Problem requirements »
The lines to repeat are those below from the one containing "def State.lanes (s" down to the one containing "(R165, R400). -/", both included; reproduce them exactly and nothing else.

Dataset records section start

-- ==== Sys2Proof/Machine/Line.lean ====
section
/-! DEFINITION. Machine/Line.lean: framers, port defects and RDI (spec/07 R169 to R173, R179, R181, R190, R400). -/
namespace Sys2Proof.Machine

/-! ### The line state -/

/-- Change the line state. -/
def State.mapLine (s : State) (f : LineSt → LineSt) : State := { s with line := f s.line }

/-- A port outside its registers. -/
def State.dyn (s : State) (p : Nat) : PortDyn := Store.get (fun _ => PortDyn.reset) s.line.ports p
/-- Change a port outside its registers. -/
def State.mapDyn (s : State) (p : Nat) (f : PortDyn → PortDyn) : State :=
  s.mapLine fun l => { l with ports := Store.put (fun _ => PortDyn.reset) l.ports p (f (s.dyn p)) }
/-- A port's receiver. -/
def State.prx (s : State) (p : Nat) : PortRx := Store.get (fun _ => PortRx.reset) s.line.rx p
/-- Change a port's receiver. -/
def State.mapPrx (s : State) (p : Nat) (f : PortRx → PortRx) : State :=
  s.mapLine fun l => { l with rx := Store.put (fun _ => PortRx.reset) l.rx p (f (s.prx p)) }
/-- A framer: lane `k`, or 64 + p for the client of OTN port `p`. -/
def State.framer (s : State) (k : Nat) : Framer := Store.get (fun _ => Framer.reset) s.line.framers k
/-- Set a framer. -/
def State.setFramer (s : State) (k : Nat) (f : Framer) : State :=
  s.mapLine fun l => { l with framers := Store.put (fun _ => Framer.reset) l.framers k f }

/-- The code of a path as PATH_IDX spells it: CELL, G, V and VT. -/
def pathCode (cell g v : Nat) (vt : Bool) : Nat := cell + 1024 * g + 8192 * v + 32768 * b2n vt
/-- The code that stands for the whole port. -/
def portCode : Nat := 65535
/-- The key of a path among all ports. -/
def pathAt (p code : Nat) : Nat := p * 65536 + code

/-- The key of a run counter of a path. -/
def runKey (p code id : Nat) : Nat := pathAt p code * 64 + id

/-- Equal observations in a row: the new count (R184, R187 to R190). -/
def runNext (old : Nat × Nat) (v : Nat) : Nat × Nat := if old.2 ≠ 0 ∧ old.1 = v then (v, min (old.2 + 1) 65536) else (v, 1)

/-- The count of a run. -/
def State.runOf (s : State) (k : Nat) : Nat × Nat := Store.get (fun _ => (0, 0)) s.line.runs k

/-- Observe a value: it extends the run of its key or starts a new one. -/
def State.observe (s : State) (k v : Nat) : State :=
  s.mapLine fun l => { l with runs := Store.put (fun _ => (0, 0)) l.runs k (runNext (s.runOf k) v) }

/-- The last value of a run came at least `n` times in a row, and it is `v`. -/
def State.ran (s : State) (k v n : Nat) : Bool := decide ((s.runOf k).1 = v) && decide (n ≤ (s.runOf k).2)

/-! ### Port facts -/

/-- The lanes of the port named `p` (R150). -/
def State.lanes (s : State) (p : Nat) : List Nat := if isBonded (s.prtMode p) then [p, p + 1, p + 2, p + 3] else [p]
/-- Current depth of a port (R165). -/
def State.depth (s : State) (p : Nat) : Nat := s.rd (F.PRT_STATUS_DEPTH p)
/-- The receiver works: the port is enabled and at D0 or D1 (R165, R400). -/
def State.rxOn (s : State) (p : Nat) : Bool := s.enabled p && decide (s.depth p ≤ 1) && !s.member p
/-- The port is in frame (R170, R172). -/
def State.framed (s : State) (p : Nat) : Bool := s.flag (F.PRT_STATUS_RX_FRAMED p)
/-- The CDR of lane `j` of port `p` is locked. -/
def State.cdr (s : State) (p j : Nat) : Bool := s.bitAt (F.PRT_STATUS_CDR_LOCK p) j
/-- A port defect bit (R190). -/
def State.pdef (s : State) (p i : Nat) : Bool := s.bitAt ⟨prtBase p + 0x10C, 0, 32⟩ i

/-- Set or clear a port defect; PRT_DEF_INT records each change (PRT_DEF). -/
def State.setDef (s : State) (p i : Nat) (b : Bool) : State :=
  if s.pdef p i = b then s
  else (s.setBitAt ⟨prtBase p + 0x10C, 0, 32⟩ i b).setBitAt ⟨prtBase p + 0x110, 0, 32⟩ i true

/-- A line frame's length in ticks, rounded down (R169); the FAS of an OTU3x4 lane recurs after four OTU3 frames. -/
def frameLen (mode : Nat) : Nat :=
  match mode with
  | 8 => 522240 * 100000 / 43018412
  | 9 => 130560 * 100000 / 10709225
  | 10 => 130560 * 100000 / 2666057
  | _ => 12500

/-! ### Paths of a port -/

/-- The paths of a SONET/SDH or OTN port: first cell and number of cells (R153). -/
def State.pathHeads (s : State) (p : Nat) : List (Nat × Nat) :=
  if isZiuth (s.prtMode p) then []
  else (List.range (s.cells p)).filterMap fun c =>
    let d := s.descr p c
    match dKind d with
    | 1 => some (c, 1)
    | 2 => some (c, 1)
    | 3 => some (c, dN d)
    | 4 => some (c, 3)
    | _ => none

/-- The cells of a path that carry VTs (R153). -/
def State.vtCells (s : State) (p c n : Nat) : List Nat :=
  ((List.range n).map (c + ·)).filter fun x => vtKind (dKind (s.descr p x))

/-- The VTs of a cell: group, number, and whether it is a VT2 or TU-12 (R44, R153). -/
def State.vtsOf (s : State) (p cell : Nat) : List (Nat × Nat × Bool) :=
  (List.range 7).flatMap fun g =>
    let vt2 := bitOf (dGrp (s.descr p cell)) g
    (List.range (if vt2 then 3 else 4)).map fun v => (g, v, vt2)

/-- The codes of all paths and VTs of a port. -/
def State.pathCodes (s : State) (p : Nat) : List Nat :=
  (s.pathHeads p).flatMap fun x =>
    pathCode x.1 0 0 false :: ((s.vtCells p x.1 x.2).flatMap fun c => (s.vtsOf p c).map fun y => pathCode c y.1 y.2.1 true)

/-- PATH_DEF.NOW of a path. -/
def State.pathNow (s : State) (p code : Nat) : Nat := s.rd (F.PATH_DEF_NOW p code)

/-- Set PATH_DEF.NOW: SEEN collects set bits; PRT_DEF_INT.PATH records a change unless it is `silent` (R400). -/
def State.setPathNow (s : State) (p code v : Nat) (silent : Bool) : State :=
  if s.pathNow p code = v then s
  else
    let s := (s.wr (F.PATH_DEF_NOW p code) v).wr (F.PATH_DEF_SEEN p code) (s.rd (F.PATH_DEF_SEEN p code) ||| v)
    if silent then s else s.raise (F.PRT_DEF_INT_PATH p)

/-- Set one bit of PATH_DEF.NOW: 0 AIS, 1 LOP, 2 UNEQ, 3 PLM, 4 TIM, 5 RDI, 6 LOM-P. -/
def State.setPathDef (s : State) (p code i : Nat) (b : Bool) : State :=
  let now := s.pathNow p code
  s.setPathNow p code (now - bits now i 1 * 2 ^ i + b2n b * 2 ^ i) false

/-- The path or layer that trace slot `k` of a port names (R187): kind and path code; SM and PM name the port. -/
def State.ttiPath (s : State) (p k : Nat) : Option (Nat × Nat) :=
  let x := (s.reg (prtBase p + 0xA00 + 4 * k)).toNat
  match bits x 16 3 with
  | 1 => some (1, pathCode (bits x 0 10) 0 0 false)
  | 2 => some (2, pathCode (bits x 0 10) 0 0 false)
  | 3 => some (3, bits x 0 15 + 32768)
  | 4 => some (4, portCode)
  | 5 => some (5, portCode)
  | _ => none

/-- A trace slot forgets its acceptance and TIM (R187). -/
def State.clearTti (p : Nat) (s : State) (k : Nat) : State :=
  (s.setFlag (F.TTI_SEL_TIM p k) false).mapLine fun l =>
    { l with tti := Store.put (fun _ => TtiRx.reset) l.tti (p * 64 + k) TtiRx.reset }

Dataset records section end
Dataset records section start

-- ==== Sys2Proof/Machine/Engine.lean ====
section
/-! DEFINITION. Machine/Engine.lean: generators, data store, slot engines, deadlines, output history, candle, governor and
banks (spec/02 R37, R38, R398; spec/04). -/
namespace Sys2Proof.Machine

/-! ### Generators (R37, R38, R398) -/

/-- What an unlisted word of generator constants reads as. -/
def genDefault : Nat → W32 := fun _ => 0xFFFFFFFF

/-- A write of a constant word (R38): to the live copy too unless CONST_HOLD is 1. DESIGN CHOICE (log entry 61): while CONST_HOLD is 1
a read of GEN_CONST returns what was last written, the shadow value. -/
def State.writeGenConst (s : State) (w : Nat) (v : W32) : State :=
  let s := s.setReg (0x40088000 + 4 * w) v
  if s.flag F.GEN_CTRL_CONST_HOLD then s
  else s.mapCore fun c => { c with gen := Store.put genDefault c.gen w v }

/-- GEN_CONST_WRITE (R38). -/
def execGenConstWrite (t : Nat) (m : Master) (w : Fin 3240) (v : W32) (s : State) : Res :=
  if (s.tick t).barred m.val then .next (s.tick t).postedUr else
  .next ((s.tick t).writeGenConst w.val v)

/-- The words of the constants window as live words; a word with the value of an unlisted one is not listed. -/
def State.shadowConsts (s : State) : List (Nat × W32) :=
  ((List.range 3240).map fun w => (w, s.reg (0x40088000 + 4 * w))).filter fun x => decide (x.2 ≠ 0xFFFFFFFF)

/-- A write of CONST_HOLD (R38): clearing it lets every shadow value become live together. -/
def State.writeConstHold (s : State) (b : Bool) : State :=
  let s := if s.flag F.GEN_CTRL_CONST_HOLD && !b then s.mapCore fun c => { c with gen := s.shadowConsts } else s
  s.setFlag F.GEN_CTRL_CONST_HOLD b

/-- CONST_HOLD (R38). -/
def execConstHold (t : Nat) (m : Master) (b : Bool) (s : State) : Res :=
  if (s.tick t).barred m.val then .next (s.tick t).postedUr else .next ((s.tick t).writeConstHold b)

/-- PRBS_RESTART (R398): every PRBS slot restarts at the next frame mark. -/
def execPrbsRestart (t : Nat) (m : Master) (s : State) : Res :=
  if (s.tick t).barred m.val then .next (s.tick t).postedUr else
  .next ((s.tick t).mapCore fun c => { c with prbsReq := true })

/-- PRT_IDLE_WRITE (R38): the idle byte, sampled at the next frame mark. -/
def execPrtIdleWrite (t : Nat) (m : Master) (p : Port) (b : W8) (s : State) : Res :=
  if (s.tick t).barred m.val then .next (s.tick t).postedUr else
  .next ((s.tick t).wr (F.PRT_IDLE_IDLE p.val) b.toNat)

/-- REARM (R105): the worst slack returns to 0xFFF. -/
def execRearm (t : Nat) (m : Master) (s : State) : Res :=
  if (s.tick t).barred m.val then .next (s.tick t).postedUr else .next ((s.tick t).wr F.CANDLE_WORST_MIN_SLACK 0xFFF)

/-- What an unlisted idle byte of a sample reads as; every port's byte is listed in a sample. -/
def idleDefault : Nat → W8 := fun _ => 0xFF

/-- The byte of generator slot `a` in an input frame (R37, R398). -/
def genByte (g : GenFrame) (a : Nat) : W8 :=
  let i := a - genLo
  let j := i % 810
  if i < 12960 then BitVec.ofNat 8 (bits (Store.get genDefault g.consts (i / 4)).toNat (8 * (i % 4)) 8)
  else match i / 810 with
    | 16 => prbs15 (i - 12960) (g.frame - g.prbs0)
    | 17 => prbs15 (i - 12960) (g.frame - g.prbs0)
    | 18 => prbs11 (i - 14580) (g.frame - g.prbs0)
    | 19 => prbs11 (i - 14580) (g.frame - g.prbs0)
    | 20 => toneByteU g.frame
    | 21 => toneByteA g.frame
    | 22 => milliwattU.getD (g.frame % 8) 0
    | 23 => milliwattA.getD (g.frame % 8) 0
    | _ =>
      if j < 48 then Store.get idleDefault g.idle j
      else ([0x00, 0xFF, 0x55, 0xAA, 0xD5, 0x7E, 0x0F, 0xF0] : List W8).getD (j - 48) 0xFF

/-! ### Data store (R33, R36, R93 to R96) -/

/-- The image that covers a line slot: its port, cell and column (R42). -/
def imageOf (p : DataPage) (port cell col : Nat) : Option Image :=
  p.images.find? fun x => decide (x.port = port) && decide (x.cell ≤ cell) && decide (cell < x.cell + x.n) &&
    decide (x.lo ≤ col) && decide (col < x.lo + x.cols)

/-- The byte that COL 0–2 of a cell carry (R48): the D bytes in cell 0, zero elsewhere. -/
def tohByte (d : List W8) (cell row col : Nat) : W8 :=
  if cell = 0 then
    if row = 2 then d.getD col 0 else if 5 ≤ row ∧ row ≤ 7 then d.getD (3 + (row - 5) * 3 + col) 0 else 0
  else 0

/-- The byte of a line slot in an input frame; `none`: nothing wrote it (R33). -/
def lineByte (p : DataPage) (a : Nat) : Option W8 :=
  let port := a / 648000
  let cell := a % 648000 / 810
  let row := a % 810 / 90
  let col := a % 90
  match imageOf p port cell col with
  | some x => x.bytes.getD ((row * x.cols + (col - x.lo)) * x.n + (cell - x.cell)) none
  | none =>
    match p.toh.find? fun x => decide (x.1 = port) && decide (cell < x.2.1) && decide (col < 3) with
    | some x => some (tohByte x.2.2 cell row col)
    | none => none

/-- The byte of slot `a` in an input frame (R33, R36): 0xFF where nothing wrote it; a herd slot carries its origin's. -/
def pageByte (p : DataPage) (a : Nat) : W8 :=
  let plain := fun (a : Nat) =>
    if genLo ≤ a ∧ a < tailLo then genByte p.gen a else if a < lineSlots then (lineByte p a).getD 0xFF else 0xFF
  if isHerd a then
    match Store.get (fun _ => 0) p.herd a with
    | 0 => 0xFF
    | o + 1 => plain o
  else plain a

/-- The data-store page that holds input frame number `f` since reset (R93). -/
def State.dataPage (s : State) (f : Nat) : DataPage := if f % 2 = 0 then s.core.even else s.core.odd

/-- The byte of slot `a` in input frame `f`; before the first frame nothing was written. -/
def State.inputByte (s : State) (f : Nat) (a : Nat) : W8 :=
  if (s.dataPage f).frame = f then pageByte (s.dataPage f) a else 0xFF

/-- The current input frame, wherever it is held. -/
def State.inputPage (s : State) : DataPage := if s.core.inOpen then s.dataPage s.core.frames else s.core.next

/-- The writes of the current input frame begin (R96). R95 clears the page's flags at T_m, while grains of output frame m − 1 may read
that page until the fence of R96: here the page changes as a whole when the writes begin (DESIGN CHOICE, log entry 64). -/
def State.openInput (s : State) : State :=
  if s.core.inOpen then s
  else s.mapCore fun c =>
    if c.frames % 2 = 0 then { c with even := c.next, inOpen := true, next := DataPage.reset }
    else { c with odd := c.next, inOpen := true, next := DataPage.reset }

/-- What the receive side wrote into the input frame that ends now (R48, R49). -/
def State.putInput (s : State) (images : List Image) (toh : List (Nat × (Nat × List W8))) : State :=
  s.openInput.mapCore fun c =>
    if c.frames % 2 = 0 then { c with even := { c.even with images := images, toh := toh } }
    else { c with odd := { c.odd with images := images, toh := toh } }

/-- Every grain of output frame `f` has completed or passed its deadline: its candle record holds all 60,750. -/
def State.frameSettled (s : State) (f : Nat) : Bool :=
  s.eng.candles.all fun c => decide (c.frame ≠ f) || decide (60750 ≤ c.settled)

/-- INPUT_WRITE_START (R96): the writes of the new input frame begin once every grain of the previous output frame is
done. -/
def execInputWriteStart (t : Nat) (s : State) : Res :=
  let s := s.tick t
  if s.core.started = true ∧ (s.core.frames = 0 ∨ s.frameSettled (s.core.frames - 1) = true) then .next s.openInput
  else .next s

Dataset records section end
Dataset records section start

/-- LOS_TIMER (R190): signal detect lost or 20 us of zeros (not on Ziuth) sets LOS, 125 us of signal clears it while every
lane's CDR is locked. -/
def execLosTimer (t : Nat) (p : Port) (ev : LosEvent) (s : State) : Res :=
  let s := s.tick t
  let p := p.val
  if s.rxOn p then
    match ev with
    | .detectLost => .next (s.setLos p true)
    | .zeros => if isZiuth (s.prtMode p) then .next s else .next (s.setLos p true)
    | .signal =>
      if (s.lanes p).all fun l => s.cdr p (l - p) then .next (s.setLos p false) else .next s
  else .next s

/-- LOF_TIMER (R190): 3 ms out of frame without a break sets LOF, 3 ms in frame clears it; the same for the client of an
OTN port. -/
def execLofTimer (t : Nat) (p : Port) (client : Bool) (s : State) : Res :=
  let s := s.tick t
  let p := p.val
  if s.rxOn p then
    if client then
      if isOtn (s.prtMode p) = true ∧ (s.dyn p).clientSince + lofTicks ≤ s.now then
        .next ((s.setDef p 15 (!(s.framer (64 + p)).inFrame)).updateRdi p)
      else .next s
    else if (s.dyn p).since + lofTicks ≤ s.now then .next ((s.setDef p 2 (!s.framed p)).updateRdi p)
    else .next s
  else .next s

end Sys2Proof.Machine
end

Dataset records section end

Reply »
def State.lanes (s : State) (p : Nat) : List Nat := if isBonded (s.prtMode p) then [p, p + 1, p + 2, p + 3] else [p]
/-- Current depth of a port (R165). -/
def State.depth (s : State) (p : Nat) : Nat := s.rd (F.PRT_STATUS_DEPTH p)
/-- The receiver works: the port is enabled and at D0 or D1 (R165, R400). -/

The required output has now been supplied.